All that now seems to have changed. But to ensure that insidious interference does not continue, we need to be firm about asserting the primacy of government in the relief operations that are essential. We have failed to give proper publicity to the magnificient work of the Commissioner General of Essential Services, who kept commercial supplies going up to Jaffna as well as to the Wanni despite desperate LTTE efforts to disrupt these, by attacking food ships, by withdrawing guarantees from the ICRC after their first stab at assistance, by restricting the number of days on which the A9 northward from Omanthai was kept open. We have failed to record the dedicated work of our Ministries of Health and Education that provided to areas under LTTE control better services than most countries at our economic level provide to citizens in their capital cities.
And above all we have allowed continuing slurs on our armed forces, who have a better record in terms of humanitarian commitment than any others in similar situations. The conditions for Internally Displaced Sri Lankans in centres that they have set up recently are much better than those in centres that are supposed to have benefited from international assistance for a decade and more.
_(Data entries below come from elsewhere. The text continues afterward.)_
-- ==== Sys2Proof/Machine/Redundancy.lean ====
section
/-! DEFINITION. Active and standby modules (chapter 13): roles, the Corridor and the mirror, readiness, take-over, swap. -/
namespace Sys2Proof.Machine

/-- Change the redundancy runtime. -/
def State.updRed (s : State) (f : RedRt → RedRt) : State := { s with red := f s.red }

/-- SF_NUM of the module's trunks in the present superframe; plant time counts superframes where no trunk runs. -/
def State.presentSf (s : State) : Nat :=
  match s.galIds.find? (fun n => s.strOn n && s.trunkUp n) with
  | some n => (s.g n).trunk.sentSf
  | none => (s.now / 10000) % 2 ^ 32

/-- Whether SF_NUM `a` is at or after `b`, modulo 2^32. -/
def sfReached (a b : Nat) : Bool := decide ((a + 2 ^ 32 - b) % 2 ^ 32 < 2 ^ 31)

/-- TRUNK_PORT: the head port that the module's trunks reach. -/
def State.ownPort (s : State) : Nat := s.getN Obj.REDUNDANCY_CFG.TRUNK_PORT

/-- "Heads obey x" (R352): the upstream AUTH of every enabled string whose trunk is UP shows obedience to the port. -/
def State.headsObey (s : State) (port : Nat) : Bool :=
  let up := s.galIds.filter (fun n => s.strOn n && s.trunkUp n)
  !up.isEmpty && up.all (fun n => bit (s.g n).trunk.obeyPort port)

/-- Whether a string is orphan (R352). -/
def State.orphaned (s : State) : Bool :=
  s.galIds.any (fun n => s.strOn n && decide (s.getN Obj.REDUNDANCY_CFG.ORPHAN_SF ≤ (s.g n).trunk.orphan))

/-! ### CONFIG_CRC (R351) -/

/-- The indices that R351 leaves out. -/
def configSkips (index : Nat) : Bool :=
  (decide (0x2100 ≤ index) && decide (index ≤ 0x2102)) ||
  [0x2400, 0x2500, 0x2600, 0x2610, 0x2700, 0x2701, 0x2708, 0x3410].contains index

/-- Every rw-L sub-index of the part with its type, in ascending order of index and sub-index. -/
def rwlKeys (p : Part) : List (Nat × Nat × OType) :=
  let rows := objRows.filter (fun r => decide (r.acc = .rwL))
  let expand := fun (r : ObjRow) (index : Nat) => (List.range' r.lo (r.hi + 1 - r.lo)).map (fun sub => (index, sub, r.ty))
  let fixed := (rows.filter (fun r => decide (r.area = .fix))).flatMap (fun r => expand r r.base)
  let low := fixed.filter (fun k => decide (k.1 < 0x2700))
  let high := fixed.filter (fun k => decide (0x2700 ≤ k.1) && decide (k.1 < 0x3000))
  let can := (List.range 2).flatMap (fun c => (rows.filter (fun r => decide (r.area = .can))).flatMap (fun r => expand r (r.base + c)))
  let chn := (List.range 16).flatMap (fun c =>
    (rows.filter (fun r => decide (r.area = .chn))).flatMap (fun r => expand r (0x3000 + 0x10 * c + r.base)))
  let late := fixed.filter (fun k => decide (0x3000 ≤ k.1))
  let gal := (List.range p.galleries).flatMap (fun n =>
    (rows.filter (fun r => decide (r.area = .gal))).flatMap (fun r => expand r (0x4000 + 0x40 * n + r.base)))
  (low ++ can ++ high ++ chn ++ late ++ gal).filter (fun k => !configSkips k.1)

/-- CONFIG_CRC: as SEAL_CRC is computed, over the rw-L values in force. -/
def State.configCrc (s : State) : Nat := crc32 ((rwlKeys s.part).flatMap (crcItem s.dict))

/-! ### Own frame (Tables 13-2, 13-3) -/

/-- The MAC address of a unit serial (R323): 0x02 and the low 40 bits. -/
def macOf (serial : Nat) : Nat := 0x02 * 2 ^ 40 + serial % 2 ^ 40
/-- The clockIdentity of a MAC address: its EUI-64. -/
def clockIdOf (mac : Nat) : Nat := (mac / 2 ^ 24) * 2 ^ 40 + 0xFFFE * 2 ^ 24 + mac % 2 ^ 24
/-- The own clockIdentity. -/
def State.clockId (s : State) : Nat := clockIdOf (macOf s.serial)

/-- Whether this module is PTP grandmaster. -/
def State.isGrandmaster (s : State) : Bool := s.time.master && decide (s.getN Obj.PTP_STATUS.GM_IDENTITY = s.clockId)

/-- Whether the partner path is up (R350): the Corridor, or a MIRROR read within the last 300 ms. -/
def State.arcadePath (s : State) : Bool :=
  match s.red.readAt with
  | some t => !s.passed t (msTicks 300)
  | none => false
/-- Whether the partner path is up. -/
def State.partnerPath (s : State) : Bool := s.red.corUp || s.arcadePath

/-- NOT_READY as it stands (Table 13-6). -/
def State.notReadyNow (s : State) : Nat :=
  let m := s.red.mirror
  b2n (decide (s.mode ≠ .run) || decide (s.phase ≠ 0)) +
  2 * b2n (decide (s.getN Obj.SAFETY_CFG.SEAL_STATE ≠ 2) || decide (m.map (·.sealCrc) ≠ some (s.getN Obj.SAFETY_CFG.SEAL_CRC))) +
  4 * b2n (decide (m.map (·.cfgCrc) ≠ some s.configCrc)) +
  8 * b2n (s.galIds.any (fun n => s.strOn n && !s.trunkUp n)) +
  16 * b2n (!s.timeLocked && !s.isGrandmaster) +
  32 * b2n (!s.partnerPath) +
  64 * b2n (!(s.safe.newel.healthy && s.safe.baluster.healthy) || s.latched) +
  128 * b2n s.red.overlapYield

/-- Whether YIELD is set: ACTIVE and in LOCKOUT, or in exit from RUN by a ladder step 3 or an NMT Reset node. -/
def State.yieldFlag (s : State) : Bool :=
  decide (s.role = 2) && (decide (s.mode = .lockout) || (decide (s.phase = 2) && decide (s.md.exitReset = some 5)))

/-- The 47 bytes of the header. -/
def State.corHeader (s : State) : List Byte :=
  let cf := s.ownPort + 2 * s.getN Obj.REDUNDANCY_CFG.PREFERRED + 4 * b2n s.yieldFlag + 8 * b2n s.timeLocked
  leBytes 4 s.presentSf ++ leBytes 8 s.serial ++ leBytes 2 s.part.hwType ++ leBytes 1 s.role ++ leBytes 1 s.mode.code ++
  leBytes 1 cf ++ leBytes 4 (s.getN Obj.REDUNDANCY_STATUS.EPOCH) ++ leBytes 4 s.red.handover ++
  leBytes 4 (if s.safetySet.sealedNow then s.getN Obj.SAFETY_CFG.SEAL_CRC else 0) ++ leBytes 4 s.configCrc ++
  leBytes 4 s.notReadyNow ++ leBytes 2 (s.getN Obj.SAFETY_STATUS.STANDING_CAUSES) ++ List.replicate 8 0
But we allowed the claim that these were not up to what were termed international standards, which allowed the LTTE to claim that the people they were forcibly holding back had other reasons too not to flee to the safety of government controlled areas. And we continue to be subject to sanctimonious pronouncements about proportionality when there has been no claim ever that anything other than that principle has been apparent.
Independence celebrations this year will I hope herald our ability to put a stop to all this nonsense. Of course this must be accompanied by clear indications that we can look after ourselves, and deal seriously with the real problems we have. Unsolved killings in the south, instances of torture, must be dealt with firmly, and we must welcome all assistance in the training, both in principles and in professionalism, that will help us to avoid such incidents. But we must not allow those deficiencies to be used to prevent us from eradicating terrorism and working together with our fellow Tamil citizens to promote a prosperous and pluralistic future for an independent sovereign united country.